Tagami,R., Kobayashi,H., Akizuki,S., Hashimoto,M.
Abstract:
In this study, we proposed a method for automatically generating high-quality CLIP training data to enhance the performance of text-based image retrieval with CLIP. CLIP training utilizes two types of image-text pair data: compatible (correct) pairs and incompatible (incorrect) pairs. Correct pairs, where the image and text content match, are traditionally created by scraping or similar methods, while incorrect pairs are formed by recombining elements of correct pairs. CLIP is trained contrastively to increase the similarity within correct pairs and decrease it within incorrect pairs. However, when there are multiple images in the training data that are similar to each other, the text attached to them is also considered to be similar to each other, and although it is preferable to treat them as correct pairs, changed pairs are treated as incorrect pairs.
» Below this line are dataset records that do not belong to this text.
/-- A code that emits, with all its emissions that fit (R133, R134, R136). -/
theorem codeRun (s : State) (c : Instr) (hc : emitsAlways c = true) (h : s.streamHolds (encode c).bytes)
    (h0 : s.runCnt = 0) (hi : s.fillI.toNat < s.n) (hn : s.n ≤ s.params.scratchCap) :
    ∃ v m t, emitted c = List.replicate m v ∧ 1 ≤ m ∧ m ≤ 63 ∧
      (∀ k, fillLoop (min m (s.n - s.fillI.toNat) + k) s = fillLoop k t) ∧
      t = { s with streamPos := BitVec.ofNat 32 (s.streamPos.toNat + (encode c).bytes.length), runVal := v,
                   runCnt := BitVec.ofNat 6 (m - min m (s.n - s.fillI.toNat)),
                   fillI := BitVec.ofNat 32 (s.fillI.toNat + min m (s.n - s.fillI.toNat)), scratch := t.scratch } ∧
      ∀ i, t.scratchByte i = if s.fillI.toNat ≤ i ∧ i < s.fillI.toNat + min m (s.n - s.fillI.toNat) then v
        else s.scratchByte i := by
  obtain ⟨v, m, he, hm1, hm2, hr⟩ := readCode_emits hc h
  have hmN : (BitVec.ofNat 6 m).toNat = m := by
    rw [BitVec.toNat_ofNat]; exact Nat.mod_eq_of_lt (by omega)
  have hm0 : BitVec.ofNat 6 m ≠ 0 := fun e => by
    rw [e] at hmN; simp at hmN; omega
  obtain ⟨t, ht, hte, hts⟩ := emitRun { s.withPos (s.streamPos.toNat + (encode c).bytes.length) with
    runVal := v, runCnt := BitVec.ofNat 6 m } hn (min m (s.n - s.fillI.toNat))
    (by simp only [hmN]; omega) (by show s.fillI.toNat + _ ≤ s.n; omega)
  refine ⟨v, m, t, he, hm1, hm2, ?_, ?_, hts⟩
  · intro k
    rw [show min m (s.n - s.fillI.toNat) + k = (min m (s.n - s.fillI.toNat) + k - 1) + 1 by omega,
      fillLoop_readCode _ h0 hi hr hm0 hi,
      show (min m (s.n - s.fillI.toNat) + k - 1) + 1 = min m (s.n - s.fillI.toNat) + k by omega]
    exact ht k
  · simp only [hmN] at hte
    exact hte

/-! ### The whole fill -/

/-- A code that neither ends the decode nor fills the scanline emits, or is a RUN0 under NOP. -/
theorem plainCode_cases {p : Config.ZeroRunPolicy} {i : Instr} (h : plainCode p i = true) :
    emitsAlways i = true ∨ ∃ v, i = .run0 v ∧ p = .nop := by
  cases i <;> simp_all [plainCode, emitsAlways]
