-- ==== Sys2Proof/Tests/Slice0.lean ====
section
/-! SUPPORT. The model's own tests. Expected values come from the spec: the encodings of spec/30_encoding.md, the
examples of the rules and the vectors of spec/95_test_vectors.md (named in each comment). Then, for every obligation
with premises, a state and operands that meet them. -/

-- One test after another: each waits for the kernel, and all of them at once would ask for too many threads.
set_option Elab.async false

namespace Sys2Proof.Tests

open Sys2Proof.Machine

/-! ### Which instructions exist -/

/-- R92: 0xC0 is no literal. -/
theorem test_lit_c0_is_ill_formed : (Instr.lit 0xC0).wellFormed = false := by decide

/-- R93: a count of 0 is RUN0. -/
theorem test_run_zero_is_ill_formed : (Instr.run 0 5).wellFormed = false := by decide

/-- R100: no sub-byte layout of no plane. -/
theorem test_sub_zero_planes_is_ill_formed : (Instr.unpackSub 0).wellFormed = false := by decide

/-- R100: no sub-byte layout of 5 planes. -/
theorem test_sub_five_planes_is_ill_formed : (Instr.unpackSub 5).wellFormed = false := by decide

/-- The bounds themselves are inside. -/
theorem test_bounds_are_well_formed : (Instr.lit 0xBF).wellFormed = true ∧ (Instr.run 1 0).wellFormed = true ∧
    (Instr.run 63 0xFF).wellFormed = true ∧ (Instr.unpackSub 1).wellFormed = true ∧
    (Instr.unpackSub 4).wellFormed = true := by decide

/-! ### Words written out from the encodings -/

/-- R92 `0vvvvvvv`. -/
theorem test_decode_lit_low : decode .code [0b01111111#8] = .ok (.lit 127) [] := by decide
/-- R92 `10vvvvvv`. -/
theorem test_decode_lit_high : decode .code [0b10111111#8] = .ok (.lit 191) [] := by decide
/-- R94 `11000000 vvvvvvvv`; the byte after it stays. -/
theorem test_decode_run0 : decode .code [0b11000000#8, 0b10011001#8, 7] = .ok (.run0 0x99) [7] := by decide
/-- R93 `11nnnnnn vvvvvvvv`, n = 1: how a value 0xC0 to 0xFF is written as data. -/
theorem test_decode_run_one : decode .code [0b11000001#8, 0b11111111#8] = .ok (.run 1 0xFF) [] := by decide
/-- R93, n = 63. -/
theorem test_decode_run_max : decode .code [0b11111111#8, 0b00010001#8] = .ok (.run 63 0x11) [] := by decide
/-- R95: a run code is two bytes. -/
theorem test_decode_run_without_value : decode .code [0b11000010#8] = .reject .noValueByte := by decide
/-- R98. -/
theorem test_decode_fillRaw : decode .fill [0b00000000#8] = .ok .fillRaw [] := by decide
/-- R98. -/
theorem test_decode_fillRle : decode .fill [0b00000001#8] = .ok .fillRle [] := by decide
/-- R98: ENC 2. -/
theorem test_decode_fill_two : decode .fill [0b00000010#8] = .reject .noFillMode := by decide
/-- R100, key `BPP << 8 | NP`, low byte first. -/
theorem test_decode_unpackSub : decode .layout [0b00000100#8, 0b00000001#8] = .ok (.unpackSub 4) [] := by decide
/-- R100. -/
theorem test_decode_unpackIdx8 : decode .layout [0b00000001#8, 0b00001000#8] = .ok .unpackIdx8 [] := by decide
/-- R100. -/
theorem test_decode_unpackRgb24 : decode .layout [0b00000011#8, 0b00001000#8] = .ok .unpackRgb24 [] := by decide
/-- R100: (8, 2) and (2, 1) are not listed. -/
theorem test_decode_unlisted_pairs : decode .layout [2, 8] = .reject .noLayout ∧
    decode .layout [1, 2] = .reject .noLayout := by decide
/-- R161: no word selects CLEAR_ROW. -/
theorem test_decode_clearRow : decode .rowClear [] = .ok .clearRow [] := by decide
/-- R101, LAYOUT 1; only bits 1:0 are the field. -/
theorem test_decode_palInline : decode .palette [0b00010001#8] = .ok .palInline [] := by decide
/-- R101, LAYOUT 2. -/
theorem test_decode_palTrailing : decode .palette [0b00010010#8] = .ok .palTrailing [] := by decide
/-- R230, STATE 2; only bits 2:0 are the field. -/
theorem test_decode_rowStep : decode .engine [0b00000010#8] = .ok .rowStep [] := by decide
/-- R231, STATE 3. -/
theorem test_decode_palStep : decode .engine [0b00000011#8] = .ok .palStep [] := by decide
/-- R102, code 0, w[31:3] ignored. -/
theorem test_decode_nop : decode .command [0b11111000#8, 0xFF, 0xFF, 0xFF] = .ok .nop [] := by decide
/-- R102, code 1 (vector C17: 0xFFFFFFF9). -/
theorem test_decode_validate : decode .command [0b11111001#8, 0xFF, 0xFF, 0xFF] = .ok .validate [] := by decide
/-- R102, code 2. -/
theorem test_decode_start : decode .command [0b00000010#8, 0, 0, 0] = .ok .start [] := by decide
/-- R102, code 3. -/
theorem test_decode_clear : decode .command [0b00000011#8, 0, 0, 0] = .ok .clear [] := by decide
/-- R102, codes 4 and 7. -/
theorem test_decode_reserved : decode .command [0b00000100#8, 0, 0, 0] = .ok (.reservedCmd 0) [] ∧
    decode .command [0b00000111#8, 0, 0, 0] = .ok (.reservedCmd 3) [] := by decide
/-- The table's words, with its bit numbering: RUN `c` in bits 7:0 and `v` in bits 15:8, a layout key, a command. -/
theorem test_table_words : decodeTableWord 16 0x11FF = some (.run 63 0x11) ∧ decodeTableWord 8 0xBF = some (.lit 0xBF) ∧
    decodeTableWord 16 0x803 = some .unpackRgb24 ∧ decodeTableWord 32 0xFFFFFFF9 = some .validate ∧
    decodeTableWord 8 2 = some .start := by decide
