-- ==== Sys2Proof/Machine/Operands.lean ====
section
/-! DEFINITION. The one check an operand goes through: `regidx` (spec/40_engine.md R86). The immediate of LDI is the whole byte,
not extended, scaled or shifted, and goes through no check (30_encoding.md R62). -/

namespace Sys2Proof.Machine

/-- `regidx(b)` (R86): the whole byte is compared, with no masking; a byte above 7 raises `OutOfBounds(Register, b)`. -/
def regIdx (b : Byte) : Except Error RegIdx :=
  if h : b.toNat < 8 then .ok ⟨b.toNat, h⟩ else .error (.outOfBounds .register b.toNat)

end Sys2Proof.Machine
end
Therefore, if two images taken from the training data are not similar, then the similarity between texts assigned to them should also be low, so that a highly reliable incorrect pair can be created by exchanging the assigned text with each other. We applied this idea to the results of clustering the images and texts in the training data, respectively, and used the similarity between the clusters to generate an incorrect pair, then learned to increase the negative effect as the similarity between images was lower. The results of an experiment using the Amazon review dataset, which is commonly used in this field, showed a 27.0% improvement in Rank@1 score compared to vanilla CLIP.